Search code examples
linuxapache-zookeeperzoo

zoo + snapshot files are created very frequently


under folder - /var/hadoop/zookeeper/version-2/ we can see that Zookeeper transaction logs and snapshot files are created very frequently (multiple files in every minute) and that fills up the Filesystem in a very short time.

ROOT CAUSE

One or more application are creating or modifying the znodes too frequently, causing too many transactions in a short duration. This leads to the creation of too many transactional log files and snapshot files since they get rolled over after 100,000 entries by default (as defined by zookeeper property 'snapCount')

-rw-r--r-- 1 zookeeper hadoop  67108880 Jul 28 17:24 log.570021fa92
-rw-r--r-- 1 zookeeper hadoop 490656299 Jul 28 17:24 snapshot.5700232ffa
-rw-r--r-- 1 zookeeper hadoop  67108880 Jul 28 17:29 log.5700232ffc
-rw-r--r-- 1 zookeeper hadoop 490656389 Jul 28 17:29 snapshot.5700249d7f
-rw-r--r-- 1 zookeeper hadoop  67108880 Jul 28 17:33 log.5700249d78
-rw-r--r-- 1 zookeeper hadoop 490656275 Jul 28 17:33 snapshot.570025fdaf
-rw-r--r-- 1 zookeeper hadoop  67108880 Jul 28 17:36 log.570025fdae
-rw-r--r-- 1 zookeeper hadoop 490656275 Jul 28 17:36 snapshot.570026c447
-rw-r--r-- 1 zookeeper hadoop  67108880 Jul 28 17:40 log.570026c449
-rw-r--r-- 1 zookeeper hadoop 490658969 Jul 28 17:40 snapshot.570027caed
-rw-r--r-- 1 zookeeper hadoop  67108880 Jul 28 17:43 log.570027caef
-rw-r--r-- 1 zookeeper hadoop 490658981 Jul 28 17:43 snapshot.570028a0d0
-rw-r--r-- 1 zookeeper hadoop  67108880 Jul 28 17:48 log.570028a0d2
-rw-r--r-- 1 zookeeper hadoop 165081088 Jul 28 17:48 snapshot.57002a0268
-rw-r--r-- 1 zookeeper hadoop  67108880 Jul 28 17:48 log.57002a026b
.
.
.
.

when we opened one of the log as - log.57002a026b we saw encrypted log

any suggestion how to unencrypted the logs above ?

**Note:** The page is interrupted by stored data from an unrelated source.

theorem State.dbgRegdata_ev {s t : State} {l : Fin 3} {p : Fin 4} {hi : ℕ} (h : Evolves s t) : Evolves s (State.dbgRegdata t l p hi) := by
  unfold State.dbgRegdata
  repeat' first | (with_reducible first | exact h | assumption | apply State.updP_ev | apply State.srWrite_ev | refine Evolves.ite ?_ fun _ => ?_ | intro _ | rfl) | exact rfl | assumption | split | dsimp only

theorem State.lanePageWrite_ev {s t : State} {l : Fin 3} {r : Region} {off : ℕ} {v : ℕ} (h : Evolves s t) : Evolves s (State.lanePageWrite t l r off v) := by
  unfold State.lanePageWrite
  repeat' first | (with_reducible first | exact h | assumption | apply State.updP_ev | apply State.dbgHalt_ev | apply State.dbgResume_ev | apply State.dbgStep_ev | apply State.dbgRegdata_ev | refine Evolves.ite ?_ fun _ => ?_ | intro _ | rfl) | exact rfl | assumption | split | dsimp only

theorem State.storeFault_ev {s t : State} {p : Fin 4} {seq : ℕ} {addr : ℕ} (h : Evolves s t) : Evolves s (State.storeFault t p seq addr) := by
  unfold State.storeFault
  repeat' first | (with_reducible first | exact h | assumption | apply State.updC_ev | refine Evolves.ite ?_ fun _ => ?_ | intro _ | rfl) | exact rfl | assumption | split | dsimp only

theorem State.courShow_ev {s t : State} {p : Fin 4} (h : Evolves s t) : Evolves s (State.courShow t p) := by
  unfold State.courShow
  repeat' first | (with_reducible first | exact h | assumption | apply State.set_ev | apply State.raiseTo_ev | apply State.setB_ev | refine Evolves.ite ?_ fun _ => ?_ | intro _ | rfl) | exact rfl | assumption | split | dsimp only

theorem State.undoze_ev {s t : State} (h : Evolves s t) : Evolves s (State.undoze t) := by
  unfold State.undoze
  repeat' first | (with_reducible first | exact h | assumption | apply State.updPw_ev | refine Evolves.ite ?_ fun _ => ?_ | intro _ | rfl) | exact rfl | assumption | split | dsimp only

theorem State.release_ev {s t : State} {p : Fin 4} (h : Evolves s t) : Evolves s (State.release t p) := by
  unfold State.release
  repeat' first | (with_reducible first | exact h | assumption | apply State.updC_ev | apply State.courShow_ev | apply State.undoze_ev | refine Evolves.ite ?_ fun _ => ?_ | intro _ | rfl) | exact rfl | assumption | split | dsimp only

theorem State.releaseTry_ev {s t : State} {p : Fin 4} (h : Evolves s t) : Evolves s (State.releaseTry t p) := by
  unfold State.releaseTry
  repeat' first | (with_reducible first | exact h | assumption | apply State.release_ev | refine Evolves.ite ?_ fun _ => ?_ | intro _ | rfl) | exact rfl | assumption | split | dsimp only

theorem State.formStamp_ev {s t : State} {p : Fin 4} (h : Evolves s t) : Evolves s (State.formStamp t p) := by
  unfold State.formStamp
  repeat' first | (with_reducible first | exact h | assumption | apply State.updC_ev | apply State.count_ev | apply State.set64_ev | apply State.releaseTry_ev | apply State.courShow_ev | apply State.undoze_ev | refine Evolves.ite ?_ fun _ => ?_ | intro _ | rfl) | exact rfl | assumption | split | dsimp only

theorem State.stampTry_ev {s t : State} {p : Fin 4} (h : Evolves s t) : Evolves s (State.stampTry t p) := by
  unfold State.stampTry
  repeat' first | (with_reducible first | exact h | assumption | apply State.recordSec_ev | apply State.raiseInt_ev | apply State.formStamp_ev | refine Evolves.ite ?_ fun _ => ?_ | intro _ | rfl) | exact rfl | assumption | split | dsimp only

theorem State.stampArrive_ev {s t : State} {l : Fin 3} {p : Fin 4} {num : ℕ} (h : Evolves s t) : Evolves s (State.stampArrive t l p num) := by
  unfold State.stampArrive
  repeat' first | (with_reducible first | exact h | assumption | apply State.updC_ev | apply State.updP_ev | refine Evolves.ite ?_ fun _ => ?_ | intro _ | rfl) | exact rfl | assumption | split | dsimp only

theorem State.courDropLane_ev {s t : State} {l : Fin 3} (h : Evolves s t) : Evolves s (State.courDropLane t l) := by
  unfold State.courDropLane
  repeat' first | (with_reducible first | exact h | assumption | apply State.updC_ev | apply State.each_ev | refine Evolves.ite ?_ fun _ => ?_ | intro _ | rfl) | exact rfl | assumption | split | dsimp only

theorem State.stampsFree_ev {s t : State} {p : Fin 4} (h : Evolves s t) : Evolves s (State.stampsFree t p) := by
  unfold State.stampsFree
  repeat' first | (with_reducible first | exact h | assumption | apply State.courShow_ev | apply State.updC_ev | refine Evolves.ite ?_ fun _ => ?_ | intro _ | rfl) | exact rfl | assumption | split | dsimp only

theorem State.courDiscard_ev {s t : State} (h : Evolves s t) : Evolves s (State.courDiscard t) := by
  unfold State.courDiscard
  repeat' first | (with_reducible first | exact h | assumption | apply State.setCour_ev | apply State.courShow_ev | apply State.each_ev | refine Evolves.ite ?_ fun _ => ?_ | intro _ | rfl) | exact rfl | assumption | split | dsimp only

theorem State.soOpen_ev {s t : State} (h : Evolves s t) : Evolves s (State.soOpen t) := by
  unfold State.soOpen
  repeat' first | (with_reducible first | exact h | assumption | apply State.updSo_ev | apply State.set_ev | refine Evolves.ite ?_ fun _ => ?_ | intro _ | rfl) | exact rfl | assumption | split | dsimp only

theorem State.serviceOnly_ev {s t : State} {cause : ℕ} (h : Evolves s t) : Evolves s (State.serviceOnly t cause) := by
  unfold State.serviceOnly
  repeat' first | (with_reducible first | exact h | assumption | apply State.sysfailOut_ev | apply State.soOpen_ev | apply State.set_ev | refine Evolves.ite ?_ fun _ => ?_ | intro _ | rfl) | exact rfl | assumption | split | dsimp only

or how to know which is the application thatcreating or modifying the znodes too frequently ?


Solution

  • PROBLEM

    Zookeeper transaction logs and snapshot files are created very frequently (multiple files in every minute) and that fills up the FileSystem in a very short time.

    ROOT CAUSE

    One or more application are creating or modifying the znodes too frequently, causing too many transactions in a short duration. This leads to the creation of too many transactional log files and snapshot files since they get rolled over after 100,000 entries by default (as defined by zookeeper property 'snapCount')

    RESOLUTION

    The resolution for such cases involves reviewing the zookeeper transaction logs to find the znodes that are updated/created most frequently using the following command on one of the zookeeper servers:

    # cd /usr/hdp/current/zookeeper-server
    # java -cp zookeeper.jar:lib/* org.apache.zookeeper.server.LogFormatter /hadoop/zookeeper/version-2/logxxx
    (where 'dataDir' is set to '/hadoop/zookeeper' within zookeeper configuration)
    

    Once the frequently updating znodes are identified using the above command, one should continue with fixing the related application that is creating such a large number of updates on zookeeper.

    An example of such an application that can cause this problem is Hbase, when there are very large number of regions stuck in transition and they repeatedly fail to become online.